I have learnt lots in this rotation alone. A+E is never-ending, and I enjoy the variety of cases that come in. I relish the adrenaline rush with the priority and resus cases which come in as well, but I admit, I get scared at times of not being able to cope during the immediate management itself. Or getting access. Or not giving the right treatment. But I manage. And I know that there is always someone to ask, somewhere around in the department. But I’m also afraid of being seen as incompetent at times. I don’t want to be known as the ‘doctor who is useless’, or my colleagues just shaking their heads when they hear my name, as I have seen with some other doctors. I want them to be able to trust in me, that I am safe, reliable, and good enough for my level, if not better.
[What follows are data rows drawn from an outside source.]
-- ==== Sys2Proof/Laws/Config.lean ====
section
/-! SUPPORT. The constraints on the PCM header port leave the lengths of the streams open (log 7). -/

namespace Sys2Proof

/-- Whatever the stream lengths `len` of the two bit rates, of each rate and each payload length are, some header port
declares them all: its fortieth byte tells the lengths below 256^39, which stand in its first 39 bytes, from the others,
for which it holds the payload length and the bit rate instead. -/
theorem PcmHeaderPort.exists_for_streams (len : Bool → Word → Nat → Nat) :
    ∃ h : PcmHeaderPort, ∀ lbr R L, L ≤ 2 ^ 24 →
      h.chunkSize (h.bytes (len lbr R L) R) = 36 + 2 * len lbr R L := by
  classical
  -- The first 40 bytes for `N` samples at rate `R`, and how they are read.
  let IsLen (N : Nat) (R : Word) : Prop := ∃ x : Bool × Nat, x.2 ≤ 2 ^ 24 ∧ len x.1 R x.2 = N
  let body (N : Nat) (R : Word) : List Byte :=
    if N < 256 ^ 39 then bytesOfNat 39 N ++ [0]
    else if h : IsLen N R then bytesOfNat 39 (2 * h.choose.2 + h.choose.1.toNat) ++ [1]
    else bytesOfNat 40 0
  let count (b : List Byte) (R : Word) : Nat :=
    if b[39]? = some 1 then len (natOfBytes (b.take 39) % 2 == 1) R (natOfBytes (b.take 39) / 2)
    else natOfBytes (b.take 39)
  have body_length : ∀ N R, (body N R).length = 40 := by
    intro N R
    simp only [body]
    split_ifs <;> simp
  have take_body : ∀ N R, (body N R ++ bytesOfNat 4 R.toNat).take 40 = body N R := fun N R =>
    List.take_left' (body_length N R)
  have drop_body : ∀ N (R : Word), natOfBytes ((body N R ++ bytesOfNat 4 R.toNat).drop 40) = R.toNat := by
    intro N R
    rw [List.drop_left' (body_length N R), natOfBytes_bytesOfNat (lt_of_lt_of_eq R.isLt (by decide))]
  have count_small : ∀ N R, N < 256 ^ 39 → count (body N R) R = N := by
    intro N R h
    have hb : body N R = bytesOfNat 39 N ++ [0] := if_pos h
    simp only [count, hb, List.take_left' (bytesOfNat_length 39 N)]
    rw [if_neg (by rw [List.getElem?_append_right (by simp)]; simp), natOfBytes_bytesOfNat h]
  have count_len : ∀ N R, IsLen N R → count (body N R) R = N := by
    intro N R h
    by_cases hN : N < 256 ^ 39
    · exact count_small N R hN
    · obtain ⟨hL, he⟩ := h.choose_spec
      generalize hx : h.choose = x at hL he
      have hb : body N R = bytesOfNat 39 (2 * x.2 + x.1.toNat) ++ [1] := by
        simp only [body]
        rw [if_neg hN, dif_pos h, hx]
      have hv : 2 * x.2 + x.1.toNat < 256 ^ 39 := by
        have := x.1.toNat_le
        exact lt_of_lt_of_le (show _ < 2 ^ 26 by omega) (by decide)
      simp only [count, hb, List.take_left' (bytesOfNat_length 39 _)]
      rw [if_pos (by rw [List.getElem?_append_right (by simp)]; simp), natOfBytes_bytesOfNat hv, ← he]
      rcases x with ⟨lbr, L⟩
      cases lbr <;> simp [Nat.add_div]
  let port : PcmHeaderPort := {
    bytes := fun N R => ⟨(body N R ++ bytesOfNat 4 R.toNat).toArray, by simp [body_length]⟩
    chunkSize := fun h => 36 + 2 * count (h.toList.take 40) (BitVec.ofNat 32 (natOfBytes (h.toList.drop 40)))
    byteRate := fun h => 2 * natOfBytes (h.toList.drop 40)
    chunkSize_declared := fun N R h => by
      simp only [Vector.toList, take_body, drop_body, BitVec.ofNat_toNat, BitVec.setWidth_eq, count_small N R h]
    byteRate_declared := fun N R => by simp only [Vector.toList, drop_body] }
  refine ⟨port, fun lbr R L hL => ?_⟩
  simp only [port, Vector.toList, take_body, drop_body, BitVec.ofNat_toNat, BitVec.setWidth_eq,
    count_len _ R ⟨(lbr, L), hL, rfl⟩]

end Sys2Proof
end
Moreover, I have learnt that I work too hard at times, even continuously, and initially, forgetting to take my breaks. Until my regs order me to. And I think that is good. Those breaks are life-saving, if not, I feel so burnt out after a shift that I do not have the energy to do anything after that, and just crash at home. Then go back into work the next day. It is not healthy. And I have changed that. It is good that I have really good SHOs in the departments, who have done a variety of placements, and that vast experience pooled together, has helped in discussion of cases, and learning more about the management, and interacting with other colleagues, and having fun at the same time! This is with the nurses as well, and I get along well with most of them, even having a laugh at times!